As the door shut behind him, Shadow took a moment to look about the room. It looked pretty much like your standard interrogation room: small with dim lighting and reflective side of a one-way window facing the door, and a table with two chairs on each side.

Shadow's unamused frown deepened when he saw who was sitting in one of the chairs: Shining Armor. To top it off, his guns, knives, ammo, Chaos Emerald, and a small device that reminded him of the Sega Game Gear were on the table, most likely as evidence against him.

"Welcome," said Shining Armor. "Have a seat."

Not really seeing any other option, Shadow took the seat adjacent to Shining.

“I know what you’re going to try and do.”

“Really now?”

“Good cop-bad cop routine. You act nice and polite while I-” whatever Shadow was about to say next was silenced as a Guard beside him slammed his head into the table.

“Whoops. Sorry about that. Hand slipped,” said the female voice of what had to be another Royal Guard... but the guard sounded like…. no, that wasn’t right because she was an Element of Harmony.

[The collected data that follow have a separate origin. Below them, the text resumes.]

/-- After the error entry `ERRF` is 1: the error recorded is the one raised or one recorded before (R35). -/
theorem State.raise_errf {c : Cause} (hc : c ≠ .noError) (info : Nat) (s : State) : (s.raise c info).errf = true := by
  rw [State.errf_iff, State.raise_err]
  split
  · exact hc
  · assumption

/-- Settles O13: the two branches of the error entry, and either leaves an error recorded. -/
theorem firstErrorSticks : Obligations.FirstErrorSticks :=
  fun c info s => ⟨fun h => State.raise_of_noError h c info, fun h => State.raise_of_error h c info,
    fun hc => State.raise_errf hc info s⟩

/-- A system command uses no engine, so none is busy for it (R200 step 5). -/
theorem commandClass_ne_sys_of_classBusy {i : Instr} {s : State} (h : s.classBusy i.commandClass = true) :
    i.commandClass ≠ .sys := by
  intro hsys
  rw [hsys] at h
  cases h

/-- The issue procedure refuses a command of a busy engine with the command's word (R200 step 5). -/
theorem issueCommand_cmdBusy {i : Instr} {s : State} (accept : State → State) (he : s.err = .noError)
    (hb : s.classBusy i.commandClass = true) :
    issueCommand i accept s = { s with err := .cmdBusy, errInfo := encode i } := by
  obtain ⟨h, -⟩ | ⟨-, -, h⟩ | ⟨-, h, -⟩ | ⟨-, h, -⟩ := issueCommand_cases i accept s
  · exact absurd he h
  · rw [h, State.raise_word_of_noError he]
  · simp [hb] at h
  · simp [hb] at h

/-- Settles O10: a command with a busy engine goes through the issue procedure, which stops at that engine. -/
theorem busyEngineRaisesCmdBusy : Obligations.BusyEngineRaisesCmdBusy := by
  intro i s he hb
  obtain ⟨accept, haccept⟩ := exec_eq_issueCommand (commandClass_ne_sys_of_classBusy hb)
  rw [haccept, issueCommand_cmdBusy accept he hb]

/-- Tones 1 Hz apart for 10 ms: the resolution invariant (R32, R246) asks for 100 Hz, and no check of R31 asks for it. -/
def unresolvedCfg : Cfg :=
  { sampleRate := 44100#32, freqHigh := 2200#32, freqLow := 2199#32, bitDur := 10000000#32, silDur := 5000000#32 }

theorem cfgchk_unresolvedCfg : cfgchk unresolvedCfg = 0#32 := by
  decide

theorem freqGap_mul_bitDur_unresolvedCfg : freqGap unresolvedCfg * unresolvedCfg.bitDur.toNat < unitsPerSecond := by
  decide

/-- Settles O11: the issue procedure stops at its check of the configuration; `unresolvedCfg` passes that check. -/
theorem invalidConfigurationIsRefused : Obligations.InvalidConfigurationIsRefused :=
  ⟨fun _ _ => exec_cfgInvalid, unresolvedCfg, cfgchk_unresolvedCfg, freqGap_mul_bitDur_unresolvedCfg⟩

end Sys2Proof.Machine

/-! PROOF. Decoding and encoding are inverse: a row of R111 fixes the fields of the one command it stands for (R100, R101). -/

namespace Sys2Proof.Machine

/-- Every command is well formed and its word carries its fields. -/
theorem encodes (i : Instr) : Laws.Encodes.Statement i := by
  cases i with
  | nop => exact Laws.Encodes.nop
  | tone sel => exact Laws.Encodes.tone sel
  | sil => exact Laws.Encodes.sil
  | txbit bit => exact Laws.Encodes.txbit bit
  | txbyte byte => exact Laws.Encodes.txbyte byte
  | txend => exact Laws.Encodes.txend
  | txraw => exact Laws.Encodes.txraw
  | txframe tag => exact Laws.Encodes.txframe tag
  | rxslot => exact Laws.Encodes.rxslot
  | rxflush => exact Laws.Encodes.rxflush
  | rxraw => exact Laws.Encodes.rxraw
  | rxframe => exact Laws.Encodes.rxframe
  | hparse => exact Laws.Encodes.hparse
  | clrerr => exact Laws.Encodes.clrerr
  | reset => exact Laws.Encodes.reset

/-- A word is a command's word when its three fields are the command's. -/
theorem encode_eq_iff_fields (i : Instr) (w : Word) : encode i = w ↔
    w.extractLsb' 0 8 = i.opField ∧ w.extractLsb' 8 8 = i.operandField ∧ w.extractLsb' 16 16 = 0#16 := by
  obtain ⟨-, -, hop, ha, hres⟩ := encodes i
  rw [word_eq_iff_fields, hop, ha, hres, eq_comm, @eq_comm _ i.operandField, @eq_comm _ 0#16]

/-- The word of a row without operand is the row's match. -/
theorem selects_allOnes_iff (w m : Word) : selects w 0xFFFFFFFF#32 m = true ↔ w = m := by
  have hall : 0xFFFFFFFF#32 = BitVec.allOnes 32 := rfl
  rw [selects, beq_iff_eq, hall, BitVec.and_allOnes]

/-- An operand of one bit is read from bit 8 of the word. -/
theorem bitOperand_of_word {w : Word} (h : w.extractLsb' 8 8 &&& 0xFE#8 = 0#8) :
    w.extractLsb' 8 8 = if w.getLsbD 8 then 1#8 else 0#8 := by
  have hbit : w.getLsbD 8 = (w.extractLsb' 8 8).getLsbD 0 := by simp
  have hbyte : ∀ a : Byte, a &&& 0xFE#8 = 0#8 → a = if a.getLsbD 0 then 1#8 else 0#8 := by decide
  rw [hbit]
  exact hbyte _ h

/-- A tag is read from bits 9:8 of the word. -/
theorem tagOperand_of_word {w : Word} (h : w.extractLsb' 8 8 &&& 0xFC#8 = 0#8) :
    w.extractLsb' 8 8 = BitVec.ofNat 8 (Method.ofTag (w.extractLsb' 8 2)).number := by
  have htag : w.extractLsb' 8 2 = (w.extractLsb' 8 8).extractLsb' 0 2 := by
    ext i hi
    simp
    omega
  have hbyte : ∀ a : Byte, a &&& 0xFC#8 = 0#8 → a = BitVec.ofNat 8 (Method.ofTag (a.extractLsb' 0 2)).number := by
    decide
  rw [htag]
  exact hbyte _ h

/-- A row without operand is its command's word. -/
theorem encode_of_selects_allOnes {w m : Word} {i : Instr} (hm : encode i = m)
    (h : selects w 0xFFFFFFFF#32 m = true) : encode i = w :=
  hm.trans ((selects_allOnes_iff w m).mp h).symm

/-- A row with operand fixes the fields that its command has, when it reads the operand out of the masked `A`. -/
theorem encode_of_selects_rowMask {w mask m : Word} {i : Instr} (op b : Byte) (hmask : rowMask b = mask)
    (hm : commandWord op 0#8 = m) (hi : i.opField = op)
    (operand : w.extractLsb' 8 8 &&& b = 0#8 → w.extractLsb' 8 8 = i.operandField)
    (h : selects w mask m = true) : encode i = w := by
  rw [← hmask, ← hm] at h
  obtain ⟨hop, ha, hres⟩ := (selects_rowMask_iff w b op).mp h
  exact (encode_eq_iff_fields i w).mpr ⟨hop.trans hi.symm, operand ha, hres⟩

/-- One row of the decoder: selected it gives its command, else the rows after it decide. -/
theorem encode_of_row {c : Prop} [Decidable c] {w : Word} {i j : Instr} {later : Option Instr}
    (h : (if c then some j else later) = some i) (row : c → encode j = w) (rest : later = some i → encode i = w) :
    encode i = w := by
  split at h
  · exact Option.some.inj h ▸ row ‹c›
  · exact rest h

theorem encode_of_decode {w : Word} {i : Instr} (h : decode w = some i) : encode i = w :=
  encode_of_row h (encode_of_selects_allOnes rfl) fun h =>
  encode_of_row h (encode_of_selects_rowMask 0x01#8 0xFE#8 rfl rfl rfl bitOperand_of_word) fun h =>
  encode_of_row h (encode_of_selects_allOnes rfl) fun h =>
  encode_of_row h (encode_of_selects_rowMask 0x03#8 0xFE#8 rfl rfl rfl bitOperand_of_word) fun h =>
  encode_of_row h (encode_of_selects_rowMask 0x04#8 0x00#8 rfl rfl rfl (fun _ => rfl)) fun h =>
  encode_of_row h (encode_of_selects_allOnes rfl) fun h =>
  encode_of_row h (encode_of_selects_allOnes rfl) fun h =>
  encode_of_row h (encode_of_selects_rowMask 0x07#8 0xFC#8 rfl rfl rfl tagOperand_of_word) fun h =>
  encode_of_row h (encode_of_selects_allOnes rfl) fun h =>
  encode_of_row h (encode_of_selects_allOnes rfl) fun h =>
  encode_of_row h (encode_of_selects_allOnes rfl) fun h =>
  encode_of_row h (encode_of_selects_allOnes rfl) fun h =>
  encode_of_row h (encode_of_selects_allOnes rfl) fun h =>
  encode_of_row h (encode_of_selects_allOnes rfl) fun h =>
  encode_of_row h (encode_of_selects_allOnes rfl) fun h => nomatch h

theorem decode_encode (i : Instr) : decode (encode i) = some i := by
  have htxbyte : ∀ byte : Byte, decode (encode (.txbyte byte)) = some (.txbyte byte) := by decide
  cases i with
  | tone sel => cases sel <;> decide
  | txbit bit => cases bit <;> decide
  | txbyte byte => exact htxbyte byte
  | txframe tag => cases tag <;> decide
  | _ => decide

/-- Settles O2: each row of the decoder fixes the three fields of its command, and each command's word selects its row. -/
theorem decodeInvertsEncode : Obligations.DecodeInvertsEncode :=
  fun _ i => ⟨encode_of_decode, fun h => h ▸ decode_encode i⟩

end Sys2Proof.Machine

/-! PROOF. What the issue of a word can do, and what one step of the machine can do: said once, for the statements about
steps (R200, R201 to R208, R240). -/

namespace Sys2Proof.Machine

/-! ### The issue of a command -/

/-- What the issue of a command does when nothing refuses it (R200 step 7, and what the command's own rule adds). -/
def acceptance (i : Instr) (s : State) : State :=
  match i with
  | .nop | .clrerr | .reset => s
  | .tone sel => (s.acceptTx .tone).openTone sel
  | .sil => (s.acceptTx .sil).openSilence
  | .txbit bit => (s.acceptTx .txbit).openTone bit
  | .txbyte byte => (s.acceptTx .txbyte).loadByte byte
  | .txend => s.acceptTx .txend
  | .txraw => s.acceptTx .txraw
  | .txframe tag => { s with tx := { (s.acceptTx .txframe).tx with hdr := header tag } }
  | .rxslot => s.acceptRx .rxslot
  | .rxflush => s.acceptRx .rxflush
  | .rxraw => rawStart (s.acceptRx .rxraw).clearDeserializer
  | .rxframe => hpStart (s.acceptRx .rxframe).clearDeserializer
  | .hparse => hpStart (s.acceptRx .hparse)

/-- Every command of an engine goes through the issue procedure with its acceptance. -/
theorem exec_eq_acceptance {i : Instr} (hi : i.commandClass ≠ .sys) (s : State) :
    exec i s = .next (issueCommand i (acceptance i) s) := by
  cases i with
  | nop | clrerr | reset => exact absurd rfl hi
  | _ => rfl

/-- Nothing refuses the command: no error is recorded, its engine is idle, and the configuration is valid if it is used
(R200 steps 4 to 6). -/
structure State.Accepts (s : State) (i : Instr) : Prop where
  engine : i.commandClass ≠ .sys
  noError : s.err = .noError
  idle : s.classBusy i.commandClass = false
  valid : i.usesCfg = true → cfgchk s.cfg = 0#32

theorem exec_of_accepts {i : Instr} {s : State} (h : s.Accepts i) : exec i s = .next (acceptance i s) := by
  rw [exec_eq_acceptance h.engine, issueCommand_accepts h.noError h.idle h.valid]

/-- A cause that some rule raises: an error, and not the one reserved for software (R215, R219). -/
def Cause.Raised (c : Cause) : Prop :=
  c ≠ .noError ∧ c ≠ .decompressionFailed

/-- Everything a command can do at its issue. -/
theorem exec_cases {i : Instr} {s t : State} (h : exec i s = .next t) :
    (i = .reset ∧ t = s.resetBlock) ∨ (i = .clrerr ∧ t = s.clearError) ∨ t = s
      ∨ (∃ c info, Cause.Raised c ∧ t = s.raise c info) ∨ (s.Accepts i ∧ t = acceptance i s) := by
  by_cases hi : i.commandClass = .sys
  · cases i with
    | nop => exact .inr (.inr (.inl (Host.Outcome.next.inj h).symm))
    | clrerr => exact .inr (.inl ⟨rfl, (Host.Outcome.next.inj h).symm⟩)
    | reset => exact .inl ⟨rfl, (Host.Outcome.next.inj h).symm⟩
    | _ => cases hi
  · rw [exec_eq_acceptance hi] at h
    obtain rfl := Host.Outcome.next.inj h
    obtain ⟨-, hs⟩ | ⟨-, -, hs⟩ | ⟨-, -, -, -, hs⟩ | ⟨herr, hidle, hvalid, hs⟩ := issueCommand_cases i (acceptance i) s
    · exact .inr (.inr (.inl hs))
    · exact .inr (.inr (.inr (.inl ⟨_, _, ⟨Cause.noConfusion, Cause.noConfusion⟩, hs⟩)))
    · exact .inr (.inr (.inr (.inl ⟨_, _, ⟨Cause.noConfusion, Cause.noConfusion⟩, hs⟩)))
    · exact .inr (.inr (.inr (.inr ⟨⟨hi, herr, hidle, hvalid⟩, hs⟩)))

/-- Everything a word written to `CMD` can do. -/
theorem issue_cases {w : Word} {s t : State} (h : issue w s = .next t) :
    (w = 0x0000000F#32 ∧ t = s.resetBlock) ∨ (w = 0x0000000E#32 ∧ t = s.clearError) ∨ t = s
      ∨ (∃ c info, Cause.Raised c ∧ t = s.raise c info) ∨ ∃ i, w = encode i ∧ s.Accepts i ∧ t = acceptance i s := by
  cases hw : decode w with
  | none =>
    rw [issue_of_decode_none hw] at h
    exact .inr (.inr (.inr (.inl ⟨_, _, ⟨Cause.noConfusion, Cause.noConfusion⟩, (Host.Outcome.next.inj h).symm⟩)))
  | some i =>
    have hi : encode i = w := encode_of_decode hw
    rw [issue_of_decode_some hw] at h
    obtain ⟨rfl, ht⟩ | ⟨rfl, ht⟩ | ht | ht | ht := exec_cases h
    · exact .inl ⟨hi.symm, ht⟩
    · exact .inr (.inl ⟨hi.symm, ht⟩)
    · exact .inr (.inr (.inl ht))
    · exact .inr (.inr (.inr (.inl ht)))
    · exact .inr (.inr (.inr (.inr ⟨i, hi.symm, ht⟩)))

“What the... Rainbow Dash?”

Rainbow Dash frowned. "Okay, pal, start talking. How do you know my name?" she demanded, grabbing Shadow by the coat.

"If I tell you, will you explain why you're a member of the Royal Guard and not a Wonderbolt uber fangirl? Er, fan filly? Fan mare?" asked Shadow.

Rainbow growled a bit. "Why would I ever want to be associated with Spitfire's circus clowns?" she snarled. "I was born to be a fighter. A soldier, loyal to Princesses Celestia and Luna to the bitter end. Not some tight-wearing stage performer!"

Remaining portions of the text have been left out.